Question

Four point charges $Q,\,q,\,Q\,$ and $q$ are placed at the corners of the square of a side $'a'$ as shown in the figure.

Find the:
(a) Resultant electric force on a charge $Q$ , and
(b) Potential energy of this system.

Answer 1

Hint: Use the formula of the electrical force between two charges and substitute the known parameters to find the electric force on $Q$. To find the potential energy of the system, find the potential energy between the two charges and add all the potential energies.

Useful formula:
(1) The electric force on the charge is given by
$F = \dfrac{{k{q_1}{q_2}}}{{{r^2}}}$
Where $k$ is the coulomb constant, ${q_1}$ and ${q_2}$ are the charges under consideration and $r$ is the distance between the charges.

(2) The potential energy of two charges is given by
$P = \dfrac{{k{q_1}{q_2}}}{r}$
Where $P$ is the potential energy of two charges.

Complete step by step solution:
It is given that the
Distance between the charges, $r = a$
(a) To find the electric force on the charge $Q$ , the formula (1) is taken.
 $F = \dfrac{{k{q_1}{q_2}}}{{{r^2}}}$
The force between the $Q$ and the $Q$ is calculated.
${F_{QQ}} = \dfrac{{k{Q^2}}}{{2{a^2}}}$
Similarly the force between the $Q$ and the other charges are calculated.
${F_{Qq}} = \sqrt 2 \dfrac{{kqQ}}{{{a^2}}}$
The resultant electric force on the charge $Q$ is the sum of the electric force provided by the other charges.
$F = {F_{QQ}} + {F_{Qq}}$
${F_{}} = \sqrt 2 \dfrac{{kqQ}}{{{a^2}}} + \dfrac{{k{Q^2}}}{{2{a^2}}}$
By simplifying the above equation,
$F = \dfrac{{2\sqrt 2 kqQ + k{Q^2}}}{{2{a^2}}}$
By taking the common terms out of the brackets,
$F = \dfrac{{kQ}}{{2{a^2}}}\left( {2\sqrt 2 q + Q} \right)$
Hence the resultant of the electric force that acts on the charge $Q$ is $\dfrac{{kQ}}{{2{a^2}}}\left( {2\sqrt 2 q + Q} \right)$ .

(b) Use the formula (2),
$P = \dfrac{{k{q_1}{q_2}}}{r}$
The total potential energy is the sum of the potential energies between all the charges.
$P = {P_{QQ}} + {P_{Oq}} + {P_{qq}}$
$P = \dfrac{{k{q_1}{q_2}}}{r} + \dfrac{{k{q_1}{q_2}}}{r} + \dfrac{{k{q_1}{q_2}}}{r}$
Substituting the known values,
$P = \dfrac{{k{Q^2}}}{{\sqrt 2 a}} + \dfrac{{4kQq}}{a} + \dfrac{{k{q^2}^{}}}{{\sqrt 2 a}}$
Hence the potential energy of the system is obtained as $\dfrac{{k{Q^2}}}{{\sqrt 2 a}} + \dfrac{{4kQq}}{a} + \dfrac{{k{q^2}^{}}}{{\sqrt 2 a}}$.

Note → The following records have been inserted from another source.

/-! ### warned -/

@[simp] theorem State.warned_fuses (s : State) (r m : Nat) : (s.warned r m).fuses = s.fuses := by unfold State.warned; dsimp only; split <;> simp
@[simp] theorem State.warned_cores (s : State) (r m : Nat) : (s.warned r m).cores = s.cores := by unfold State.warned; dsimp only; split <;> simp
@[simp] theorem State.warned_ecc (s : State) (r m : Nat) : (s.warned r m).ecc = s.ecc := by unfold State.warned; dsimp only; split <;> simp
@[simp] theorem State.warned_chans (s : State) (r m : Nat) : (s.warned r m).chans = s.chans := by unfold State.warned; dsimp only; split <;> simp
@[simp] theorem State.warned_unitOwner (s : State) (r m : Nat) : (s.warned r m).unitOwner = s.unitOwner := by unfold State.warned; dsimp only; split <;> simp
@[simp] theorem State.warned_segs (s : State) (r m : Nat) : (s.warned r m).segs = s.segs := by unfold State.warned; dsimp only; split <;> simp
@[simp] theorem State.warned_gens (s : State) (r m : Nat) : (s.warned r m).gens = s.gens := by unfold State.warned; dsimp only; split <;> simp
@[simp] theorem State.warned_tickets (s : State) (r m : Nat) : (s.warned r m).tickets = s.tickets := by unfold State.warned; dsimp only; split <;> simp
@[simp] theorem State.warned_slotTables (s : State) (r m : Nat) : (s.warned r m).slotTables = s.slotTables := by unfold State.warned; dsimp only; split <;> simp
@[simp] theorem State.warned_xfers (s : State) (r m : Nat) : (s.warned r m).xfers = s.xfers := by unfold State.warned; dsimp only; split <;> simp
@[simp] theorem State.warned_sigs (s : State) (r m : Nat) : (s.warned r m).sigs = s.sigs := by unfold State.warned; dsimp only; split <;> simp
@[simp] theorem State.warned_host (s : State) (r m : Nat) : (s.warned r m).host = s.host := by unfold State.warned; dsimp only; split <;> simp
@[simp] theorem State.warned_links (s : State) (r m : Nat) : (s.warned r m).links = s.links := by unfold State.warned; dsimp only; split <;> simp
@[simp] theorem State.warned_mgt (s : State) (r m : Nat) : (s.warned r m).mgt = s.mgt := by unfold State.warned; dsimp only; split <;> simp
@[simp] theorem State.warned_nextId (s : State) (r m : Nat) : (s.warned r m).nextId = s.nextId := by unfold State.warned; dsimp only; split <;> simp
@[simp] theorem State.warned_pending (s : State) (r m : Nat) : (s.warned r m).pending = s.pending := by unfold State.warned; dsimp only; split <;> simp

/-! ### alarmed -/

@[simp] theorem State.alarmed_fuses (s : State) (r m : Nat) : (s.alarmed r m).fuses = s.fuses := by simp [State.alarmed]
@[simp] theorem State.alarmed_cores (s : State) (r m : Nat) : (s.alarmed r m).cores = s.cores := by simp [State.alarmed]
@[simp] theorem State.alarmed_ecc (s : State) (r m : Nat) : (s.alarmed r m).ecc = s.ecc := by simp [State.alarmed]
@[simp] theorem State.alarmed_chans (s : State) (r m : Nat) : (s.alarmed r m).chans = s.chans := by simp [State.alarmed]
@[simp] theorem State.alarmed_unitOwner (s : State) (r m : Nat) : (s.alarmed r m).unitOwner = s.unitOwner := by simp [State.alarmed]
@[simp] theorem State.alarmed_segs (s : State) (r m : Nat) : (s.alarmed r m).segs = s.segs := by simp [State.alarmed]
@[simp] theorem State.alarmed_gens (s : State) (r m : Nat) : (s.alarmed r m).gens = s.gens := by simp [State.alarmed]
@[simp] theorem State.alarmed_tickets (s : State) (r m : Nat) : (s.alarmed r m).tickets = s.tickets := by simp [State.alarmed]
@[simp] theorem State.alarmed_slotTables (s : State) (r m : Nat) : (s.alarmed r m).slotTables = s.slotTables := by simp [State.alarmed]
@[simp] theorem State.alarmed_xfers (s : State) (r m : Nat) : (s.alarmed r m).xfers = s.xfers := by simp [State.alarmed]
@[simp] theorem State.alarmed_sigs (s : State) (r m : Nat) : (s.alarmed r m).sigs = s.sigs := by simp [State.alarmed]
@[simp] theorem State.alarmed_host (s : State) (r m : Nat) : (s.alarmed r m).host = s.host := by simp [State.alarmed]
@[simp] theorem State.alarmed_links (s : State) (r m : Nat) : (s.alarmed r m).links = s.links := by simp [State.alarmed]
@[simp] theorem State.alarmed_mgt (s : State) (r m : Nat) : (s.alarmed r m).mgt = s.mgt := by simp [State.alarmed]
@[simp] theorem State.alarmed_nextId (s : State) (r m : Nat) : (s.alarmed r m).nextId = s.nextId := by simp [State.alarmed]
@[simp] theorem State.alarmed_pending (s : State) (r m : Nat) : (s.alarmed r m).pending = s.pending := by simp [State.alarmed]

Note: The distance between two points are in the hypotenuse side of the square, then it is calculated by the formula $\sqrt {\left( {{a^2} + {b^2}} \right)} $. For example the distance between $Q$ and $Q$ or $q$ and $q$ is calculated as $\sqrt {\left( {{a^2} + {a^2}} \right)} = \sqrt {2{a^2}} = \sqrt 2 a$.